BeitragVerfasst am: 23 Jun 2012 - 10:55:16    Titel:

Du bringst hier ein bisschen was durcheinander. Van-der-Waals Kräfte verwendet man um intermolekulare Wechselwirkungen zu beschreiben, d.h. Kräfte die zwischen Molekül A und Molekül B herrschen. VdW beachtet man nicht bei Bindungen die vicinaler (d.h. benachbarter) Natur sind, also im selben Molekül auftreten (wie im Fall einer C-H Bindung; Ausnahmen: große Moleküle wie Kohlenhydrate oder Proteine).

Wie du schon richtig erkannt hast ist die Bindung zwischen O-H stärker polarisiert als bei C-H, d.h. das bindende Elektronenpaar liegt näher am O-Atom!

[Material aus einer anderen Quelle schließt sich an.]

theorem witness_PackedByteIsExact :
    ((loaded 32 [] []).len.toNat % 2 = 0 ∧ (loaded 32 [] []).len.toNat ≤ (loaded 32 [] []).cfg.nmax ∧
      15 < (loaded 32 [] []).len.toNat / 2) ∧
    ((loaded 16 [] []).len.toNat ≤ (loaded 16 [] []).cfg.bmax ∧ 15 < (loaded 16 [] []).len.toNat) ∧
    (loaded 16 [1] [2]).Inv := by decide

theorem witness_BusReadsTheResultAfterAConversion :
    ((loaded 4 [1] []).cfg.wf ∧ (loaded 4 [1] []).len.toNat % 2 = 0 ∧
      (loaded 4 [1] []).len.toNat ≤ (loaded 4 [1] []).cfg.nmax ∧ 15 < (loaded 4 [1] []).cfg.bmax) ∧
    ((loaded 2 [] [1]).cfg.wf ∧ (loaded 2 [] [1]).len.toNat ≤ (loaded 2 [] [1]).cfg.bmax ∧
      31 < (loaded 2 [] [1]).cfg.nmax) := by decide

theorem witness_NopReportsSuccess :
    { loaded 3 [] [] with cmd := 0x01, done := true, ecode := .invalidLength }.Inv ∧
    ECode.invalidLength ≠ .none ∧
    { loaded 3 [] [] with cmd := 0x01, done := true, ecode := .invalidLength }.status = 0x07 := by decide

theorem witness_ClearZeroesBuffersAndCounts :
    State.reset.byteBuf = Memory.zeros ∧ State.reset.nibBuf = Memory.zeros ∧ State.reset.len = 0x00 ∧
      State.reset.olen = 0x00 := by decide

theorem witness_SmallInstanceCannotHoldAPlaintextBlock :
    (loadedWith 15 32 [] []).cfg.bmax < 16 ∧ (loadedWith 15 32 [] []).len = 32 ∧
    (loadedWith 15 16 [] []).cfg.bmax < 16 ∧ (loadedWith 15 16 [] []).len = 16 := by decide

theorem witness_PseudoConversionsSetLenAndConvert :
    (presenting (presented (Pseudo.packZs 32).expand)).pending = presented (Pseudo.packZs 32).expand ++ [] ∧
    (presenting (presented (Pseudo.unpack 16).expand)).pending = presented (Pseudo.unpack 16).expand ++ [] ∧
    (presenting (presented Pseudo.nop.expand)).pending = presented Pseudo.nop.expand ++ [] ∧
    (presenting (presented Pseudo.clear.expand)).pending = presented Pseudo.clear.expand ++ [] := by decide

theorem witness_PseudoLoadsFillConsecutiveCells :
    State.reset.cfg.wf ∧ (Pseudo.loadN 30 [1, 2]).wellFormed State.reset.cfg = true ∧
    (presenting (presented (Pseudo.loadN 30 [1, 2]).expand)).pending =
      presented (Pseudo.loadN 30 [1, 2]).expand ++ [] ∧
    (Pseudo.loadB 15 [9]).wellFormed State.reset.cfg = true ∧
    (presenting (presented (Pseudo.loadB 15 [9]).expand)).pending = presented (Pseudo.loadB 15 [9]).expand ++ [] := by
  decide

end Sys2Proof.Tests
end

section
/-! PROOFS. The family of 10_state.md: O14 (CAP), O15 (STATUS) and O9 (reset), with the rules they need about the
read-only registers, the STATUS view, the reset values and what a step can change. -/

namespace Sys2Proof.Machine

variable {s t : State}

/-! ### The read-only registers on the bus (10_state.md R27, R30) -/

theorem State.busRead_capAddr (s : State) : s.busRead capAddr = BitVec.ofNat 8 s.cfg.bmax := rfl

theorem State.busRead_statusAddr (s : State) : s.busRead statusAddr = s.status := rfl

theorem State.busWrite_capAddr (s : State) (d : Byte) : s.busWrite capAddr d = s := rfl

theorem State.busWrite_statusAddr (s : State) (d : Byte) : s.busWrite statusAddr d = s := rfl

/-- `BMAX <= 64` (00_scope.md R5) is what lets CAP hold it in eight bits. -/
theorem State.toNat_busRead_capAddr (h : s.cfg.wf) : (s.busRead capAddr).toNat = s.cfg.bmax := by
  obtain ⟨_, hle⟩ := h
  rw [State.busRead_capAddr, BitVec.toNat_ofNat, Nat.mod_eq_of_lt (by omega)]

theorem State.busRead_capAddr_congr (h : t.cfg = s.cfg) : t.busRead capAddr = s.busRead capAddr := by
  rw [State.busRead_capAddr, State.busRead_capAddr, h]

/-- A read in the form the statements use: only the model's own fields change. -/
theorem exec_rd_eq (s : State) (a : Byte) :
    exec (.rd a) s = .next { s with rdata := some (s.busRead a), pending := s.pending.tail } := rfl

/-- A write that the block ignores changes only the model's own fields. -/
theorem exec_wr_of_ignored {a d : Byte} (h : s.busWrite a d = s) :
    exec (.wr a d) s = .next { s with rdata := none, pending := s.pending.tail } := by
  rw [exec_wr, h]
  rfl

/-! ### The STATUS view (10_state.md R27) -/

theorem State.err_eq (s : State) : s.err = decide (s.ecode ≠ .none) := by
  rw [State.err, decide_eq_decide, ne_eq, ECode.code_eq_zero_iff]

/-- STATUS from the values of ECODE and DONE. -/
theorem State.status_eq_of {e : ECode} {d : Bool} (he : s.ecode = e) (hd : s.done = d) :
    s.status = (0b0000#4 ++ e.code ++ BitVec.ofBool (e.code ≠ 0) ++ BitVec.ofBool d : BitVec (4 + 2 + 1 + 1)) := by
  rw [State.status, State.err, he, hd]

theorem State.status_done_bit (s : State) : s.status.getLsbD 0 = s.done := by
  rw [State.status, BitVec.getLsbD_append]
  simp

theorem State.status_err_bit (s : State) : s.status.getLsbD 1 = s.err := by
  rw [State.status, BitVec.getLsbD_append, BitVec.getLsbD_append]
  simp

theorem State.status_ecode_field (s : State) : s.status.extractLsb' 2 2 = s.ecode.code := by
  rw [State.status_eq_of rfl rfl]
  cases s.ecode <;> cases s.done <;> rfl

theorem State.status_high_field (s : State) : s.status.extractLsb' 4 4 = 0 := by
  rw [State.status_eq_of rfl rfl]
  cases s.ecode <;> cases s.done <;> rfl

/-- The five values of STATUS: without DONE the invariant leaves only the reset value, with DONE there is one value for
each ECODE. -/
theorem State.status_values (h : s.Inv) :
    s.done = false ∧ s.ecode = .none ∧ s.status = 0x00 ∨
    s.done = true ∧ s.ecode = .none ∧ s.status = 0x01 ∨
    s.done = true ∧ s.ecode = .invalidLength ∧ s.status = 0x07 ∨
    s.done = true ∧ s.ecode = .lengthRange ∧ s.status = 0x0B ∨
    s.done = true ∧ s.ecode = .illegalCmd ∧ s.status = 0x0F := by
  obtain ⟨_, hfresh, _⟩ := h
  cases hd : s.done with
  | false =>
    obtain ⟨_, he, _⟩ := hfresh hd
    exact .inl ⟨rfl, he, State.status_eq_of he hd⟩
  | true =>
    cases he : s.ecode with
    | none => exact .inr (.inl ⟨rfl, rfl, State.status_eq_of he hd⟩)
    | invalidLength => exact .inr (.inr (.inl ⟨rfl, rfl, State.status_eq_of he hd⟩))
    | lengthRange => exact .inr (.inr (.inr (.inl ⟨rfl, rfl, State.status_eq_of he hd⟩)))
    | illegalCmd => exact .inr (.inr (.inr (.inr ⟨rfl, rfl, State.status_eq_of he hd⟩)))

/-! ### The reset values (10_state.md R34) -/

/-- Every element of the block's state at its reset value, STATUS with them. -/
structure State.AtResetValues (s : State) : Prop where
  cmd : s.cmd = 0x00
  len : s.len = 0x00
  done : s.done = false
  ecode : s.ecode = .none
  olen : s.olen = 0x00
  status : s.status = 0x00
  byteCell : ∀ j, s.byteCell j = 0x00
  nibCell : ∀ k, s.nibCell k = 0

theorem State.resetOf_atResetValues (c : Config) : (State.resetOf c).AtResetValues where
  cmd := State.resetOf_cmd c
  len := State.resetOf_len c
  done := State.resetOf_done c
  ecode := State.resetOf_ecode c
  olen := State.resetOf_olen c
  status := State.status_eq_of (State.resetOf_ecode c) (State.resetOf_done c)
  byteCell := Memory.read_zeros
  nibCell := Memory.read_zeros

/-- Reset gives the elements the values of `State.resetOf`, whatever they held (70_reset_and_hazards.md R140). -/
theorem State.afterReset_atResetValues (s : State) : s.afterReset.AtResetValues :=
  { State.resetOf_atResetValues s.cfg with }

/-! ### What a step leaves unchanged -/

/-- An access that reset keeps from being performed changes nothing of the block (70_reset_and_hazards.md R142). -/
theorem State.ignoreAccess_sameBlock (s : State) (w : BusWord) : s.sameBlock (s.ignoreAccess w) := by
  rcases State.ignoreAccess_cases (s := s) w with e | e <;> rw [e] <;> exact ⟨rfl, rfl, rfl, rfl, rfl, rfl, rfl, rfl⟩

/-- The configuration is no state: no step changes it (10_state.md R30). -/
theorem step_cfg (h : step s = .next t) : t.cfg = s.cfg := by
  rcases step_cases h with ⟨_, rfl⟩ | ⟨_, _, _, _, _, rfl⟩ | ⟨_, _, a, d, _, _, rfl⟩ | ⟨_, _, rfl⟩ | ⟨w, _, _, rfl⟩
  · rfl
  · exact State.complete_cfg ..
  · obtain ⟨hcfg, _⟩ := s.busWrite_frame a d
    rw [State.complete_cfg, hcfg]
  · exact State.afterReset_cfg s
  · obtain ⟨hcfg, _⟩ := s.ignoreAccess_sameBlock w
    exact hcfg

/-- DONE, once set, outlasts every bus write: a write to CMD sets it again, any other leaves it. -/
theorem State.busWrite_done (hd : s.done = true) (a d : Byte) : (s.busWrite a d).done = true := by
  by_cases ha : a = cmdAddr
  · obtain ⟨_, _, hdone, _⟩ := s.writeCmd_frame d
    rw [ha, State.busWrite_cmdAddr, hdone]
  · obtain ⟨_, hdone, _⟩ := s.busWrite_frame_of_ne ha d
    rw [hdone, hd]

/-- Only reset clears DONE (10_state.md R27). -/
theorem step_done_or_reset (h : step s = .next t) (hd : s.done = true) :
    t.done = true ∨ ∃ rest, s.pending = .reset :: rest := by
  rcases step_cases h with ⟨_, rfl⟩ | ⟨_, _, _, _, _, rfl⟩ | ⟨_, _, a, d, _, _, rfl⟩ | ⟨rest, hp, _⟩ | ⟨w, _, _, rfl⟩
  · exact .inl hd
  · exact .inl hd
  · exact .inl (State.busWrite_done hd a d)
  · exact .inr ⟨rest, hp⟩
  · obtain ⟨_, _, _, hdone, _⟩ := s.ignoreAccess_sameBlock w
    exact .inl (hdone.trans hd)

end Sys2Proof.Machine

namespace Sys2Proof.Proofs

open Sys2Proof.Machine

/-- Settles O14 (10_state.md R30): CAP is a view of the configuration alone, and no step changes the configuration. -/
theorem capIsTheConstantBmax : Obligations.CapIsTheConstantBmax := by
  refine ⟨fun s hwf => ?_, ?_, fun s d => ?_, fun s t h => ?_⟩
  · exact ⟨s.busRead capAddr, State.toNat_busRead_capAddr hwf, exec_rd_eq s capAddr⟩
  · exact ⟨_, exec_rd_eq State.reset capAddr, rfl⟩
  · exact exec_wr_of_ignored (s.busWrite_capAddr d)
  · have hcfg : t.cfg = s.cfg := step_cfg h
    exact ⟨hcfg, State.busRead_capAddr_congr hcfg⟩

/-- Settles O15 (10_state.md R27): the fields of the view, its values under the invariant, and the life of DONE. -/
theorem statusIsTheViewOfDoneAndEcode : Obligations.StatusIsTheViewOfDoneAndEcode := by
  refine ⟨fun s => ?_, fun s => State.status_values, fun s d => ?_, fun s c => ?_, fun s t h hs ht => ?_⟩
  · exact ⟨s.status_done_bit, s.status_err_bit.trans s.err_eq, s.status_ecode_field, s.status_high_field,
      exec_rd_eq s statusAddr⟩
  · exact exec_wr_of_ignored (s.busWrite_statusAddr d)
  · obtain ⟨_, _, hdone, _⟩ := s.writeCmd_frame c
    exact ⟨_, exec_wr s cmdAddr c, hdone⟩
  · rcases step_done_or_reset h hs with hdone | hreset
    · rw [hdone] at ht
      cases ht
    · exact hreset

/-- Settles O9 (10_state.md R34, 70_reset_and_hazards.md R140): a reset step and the reset state both leave every
element at its reset value, and neither touches the configuration that CAP shows. -/
theorem resetLeavesEveryElementAtItsResetValue : Obligations.ResetLeavesEveryElementAtItsResetValue := by
  refine ⟨fun s rest hp => ?_, ?_⟩
  · obtain ⟨hcmd, hlen, hdone, hecode, holen, hstatus, hbyte, hnib⟩ := s.afterReset_atResetValues
    have hcfg : s.afterReset.cfg = s.cfg := s.afterReset_cfg
    have hpending : s.afterReset.pending = rest := by rw [s.afterReset_pending, hp, List.tail_cons]
    exact ⟨s.afterReset, step_of_reset hp, hcmd, hlen, hdone, hecode, holen, hstatus, hbyte, hnib,
      State.busRead_capAddr_congr hcfg, hcfg, hpending⟩
  · obtain ⟨hcmd, hlen, hdone, hecode, holen, hstatus, hbyte, hnib⟩ := State.resetOf_atResetValues Config.standard
    exact ⟨hcmd, hlen, hdone, hecode, holen, hstatus, hbyte, hnib, rfl⟩

end Sys2Proof.Proofs
end

section
/-! PROOFS. The family of 20_memory.md: O17 (reserved and unimplemented addresses), with the rule for each access of an
address that the map marks reserved. -/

Das hat die Auswirkung, dass das H-Atom den Einfluss dieser beiden bindenden Elektronen weniger zu spüren bekommt (es ist quasi weiter entfernt von deren Anziehungskraft); im Umkehrschluss heißt das, das H-Atom kann "leichter" abgespalten werden - es reagiert sauer (=azide, eine Eigenschaft die alle Säuren teilen).

Bei der C-H Bindung fällt die Differenz der Elektronegativität geringer aus (< 0.5), das bindende Elektronenpaar ist so gesehen zwischen den beiden Bindungspartnern nahezu gleichwertig verteilt, diese Bindung ist also weniger leicht zu "knacken".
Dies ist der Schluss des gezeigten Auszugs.